WHAT NEEDS TO BE DONE - From the entries below, copy exactly the lines from the one that contains "(image.drop sent.toNat).take (chunkLength" through the one that contains "rw [ceilDiv, ceilDiv, hsplit, Nat.add_div_right", both included, and only those.

(Saved entries)
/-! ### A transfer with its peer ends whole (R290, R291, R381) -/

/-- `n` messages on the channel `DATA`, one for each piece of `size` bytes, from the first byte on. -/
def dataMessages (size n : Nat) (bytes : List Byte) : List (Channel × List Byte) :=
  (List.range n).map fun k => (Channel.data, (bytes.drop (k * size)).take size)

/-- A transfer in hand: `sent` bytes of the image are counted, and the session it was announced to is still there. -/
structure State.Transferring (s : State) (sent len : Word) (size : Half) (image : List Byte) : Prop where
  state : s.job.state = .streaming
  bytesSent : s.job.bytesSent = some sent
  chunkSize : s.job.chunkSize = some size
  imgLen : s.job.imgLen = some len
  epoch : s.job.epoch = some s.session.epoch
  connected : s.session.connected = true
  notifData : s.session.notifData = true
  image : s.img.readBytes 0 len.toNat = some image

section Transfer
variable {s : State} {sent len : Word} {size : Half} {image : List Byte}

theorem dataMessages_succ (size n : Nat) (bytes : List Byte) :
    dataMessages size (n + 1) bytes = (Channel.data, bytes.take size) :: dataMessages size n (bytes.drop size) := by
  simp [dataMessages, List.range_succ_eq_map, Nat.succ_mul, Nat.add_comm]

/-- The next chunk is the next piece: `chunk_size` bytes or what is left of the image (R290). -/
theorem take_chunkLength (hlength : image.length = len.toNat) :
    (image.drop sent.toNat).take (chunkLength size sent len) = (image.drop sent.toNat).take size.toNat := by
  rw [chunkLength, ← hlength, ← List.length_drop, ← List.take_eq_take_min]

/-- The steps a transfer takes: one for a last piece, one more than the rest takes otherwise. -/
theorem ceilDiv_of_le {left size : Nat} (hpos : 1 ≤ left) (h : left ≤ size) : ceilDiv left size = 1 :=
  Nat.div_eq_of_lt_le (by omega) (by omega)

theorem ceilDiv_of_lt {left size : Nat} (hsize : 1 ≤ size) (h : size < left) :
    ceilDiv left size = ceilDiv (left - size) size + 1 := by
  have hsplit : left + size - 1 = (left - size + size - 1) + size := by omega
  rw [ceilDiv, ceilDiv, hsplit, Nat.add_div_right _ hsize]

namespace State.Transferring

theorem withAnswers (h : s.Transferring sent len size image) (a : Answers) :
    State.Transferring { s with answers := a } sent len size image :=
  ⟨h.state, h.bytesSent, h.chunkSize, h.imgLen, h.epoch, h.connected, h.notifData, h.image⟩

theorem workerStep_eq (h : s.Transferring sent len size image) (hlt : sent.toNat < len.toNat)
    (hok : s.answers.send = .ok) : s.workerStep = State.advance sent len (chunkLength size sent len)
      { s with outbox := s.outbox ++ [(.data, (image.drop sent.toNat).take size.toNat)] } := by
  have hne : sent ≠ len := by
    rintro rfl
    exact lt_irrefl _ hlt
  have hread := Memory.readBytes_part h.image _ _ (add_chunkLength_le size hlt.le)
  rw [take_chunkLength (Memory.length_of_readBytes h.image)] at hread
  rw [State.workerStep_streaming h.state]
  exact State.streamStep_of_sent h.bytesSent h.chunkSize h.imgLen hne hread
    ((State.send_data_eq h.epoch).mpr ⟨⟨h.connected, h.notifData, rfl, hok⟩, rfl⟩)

==

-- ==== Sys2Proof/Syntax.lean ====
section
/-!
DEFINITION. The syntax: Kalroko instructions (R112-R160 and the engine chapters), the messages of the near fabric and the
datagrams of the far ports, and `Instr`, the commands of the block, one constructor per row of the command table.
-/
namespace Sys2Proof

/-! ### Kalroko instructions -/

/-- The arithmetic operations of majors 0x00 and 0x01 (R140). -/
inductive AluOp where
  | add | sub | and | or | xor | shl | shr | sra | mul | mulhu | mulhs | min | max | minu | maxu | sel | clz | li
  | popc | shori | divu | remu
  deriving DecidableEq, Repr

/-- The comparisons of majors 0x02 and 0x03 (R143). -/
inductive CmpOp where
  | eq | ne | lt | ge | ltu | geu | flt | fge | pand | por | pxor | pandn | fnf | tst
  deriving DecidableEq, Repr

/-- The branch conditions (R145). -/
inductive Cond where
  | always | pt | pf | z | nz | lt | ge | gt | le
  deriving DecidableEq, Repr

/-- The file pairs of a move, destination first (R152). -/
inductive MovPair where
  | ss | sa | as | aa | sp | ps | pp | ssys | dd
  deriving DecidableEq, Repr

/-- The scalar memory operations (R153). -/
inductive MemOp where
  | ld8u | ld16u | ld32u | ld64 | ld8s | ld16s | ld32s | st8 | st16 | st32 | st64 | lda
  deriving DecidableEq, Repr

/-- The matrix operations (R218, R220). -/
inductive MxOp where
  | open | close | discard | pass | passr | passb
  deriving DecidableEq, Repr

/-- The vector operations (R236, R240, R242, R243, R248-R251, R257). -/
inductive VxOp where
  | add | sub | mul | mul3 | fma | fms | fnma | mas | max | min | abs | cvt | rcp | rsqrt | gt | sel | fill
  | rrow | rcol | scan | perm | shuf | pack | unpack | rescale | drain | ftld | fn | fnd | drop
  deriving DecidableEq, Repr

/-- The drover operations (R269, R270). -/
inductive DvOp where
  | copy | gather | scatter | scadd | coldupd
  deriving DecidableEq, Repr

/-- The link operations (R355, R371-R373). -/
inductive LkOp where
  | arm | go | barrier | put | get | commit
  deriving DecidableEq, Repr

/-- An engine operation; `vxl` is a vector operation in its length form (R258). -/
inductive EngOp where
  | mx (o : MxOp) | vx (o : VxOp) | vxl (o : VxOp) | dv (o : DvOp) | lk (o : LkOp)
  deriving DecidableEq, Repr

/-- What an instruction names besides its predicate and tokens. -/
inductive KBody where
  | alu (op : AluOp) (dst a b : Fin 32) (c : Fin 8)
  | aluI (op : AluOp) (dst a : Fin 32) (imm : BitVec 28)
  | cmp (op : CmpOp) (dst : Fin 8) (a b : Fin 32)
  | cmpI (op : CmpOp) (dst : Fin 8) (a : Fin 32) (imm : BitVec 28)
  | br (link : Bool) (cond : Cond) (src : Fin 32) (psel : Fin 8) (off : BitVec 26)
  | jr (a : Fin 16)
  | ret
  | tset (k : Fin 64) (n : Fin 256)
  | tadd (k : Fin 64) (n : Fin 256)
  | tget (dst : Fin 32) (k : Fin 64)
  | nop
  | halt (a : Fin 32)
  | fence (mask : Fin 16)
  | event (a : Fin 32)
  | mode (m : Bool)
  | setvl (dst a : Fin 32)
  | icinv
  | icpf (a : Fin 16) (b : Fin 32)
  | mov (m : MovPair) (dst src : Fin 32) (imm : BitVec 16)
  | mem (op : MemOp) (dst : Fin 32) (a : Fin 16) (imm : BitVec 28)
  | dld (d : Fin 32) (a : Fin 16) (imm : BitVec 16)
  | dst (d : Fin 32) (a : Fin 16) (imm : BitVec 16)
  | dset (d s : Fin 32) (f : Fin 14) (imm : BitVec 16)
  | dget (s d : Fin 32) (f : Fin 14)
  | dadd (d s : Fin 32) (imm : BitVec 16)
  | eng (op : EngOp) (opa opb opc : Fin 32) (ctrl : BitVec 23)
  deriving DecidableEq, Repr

ANSWER TO THIS TASK -
    (image.drop sent.toNat).take (chunkLength size sent len) = (image.drop sent.toNat).take size.toNat := by
  rw [chunkLength, ← hlength, ← List.length_drop, ← List.take_eq_take_min]

/-- The steps a transfer takes: one for a last piece, one more than the rest takes otherwise. -/
theorem ceilDiv_of_le {left size : Nat} (hpos : 1 ≤ left) (h : left ≤ size) : ceilDiv left size = 1 :=
  Nat.div_eq_of_lt_le (by omega) (by omega)

theorem ceilDiv_of_lt {left size : Nat} (hsize : 1 ≤ size) (h : size < left) :
    ceilDiv left size = ceilDiv (left - size) size + 1 := by
  have hsplit : left + size - 1 = (left - size + size - 1) + size := by omega
  rw [ceilDiv, ceilDiv, hsplit, Nat.add_div_right _ hsize]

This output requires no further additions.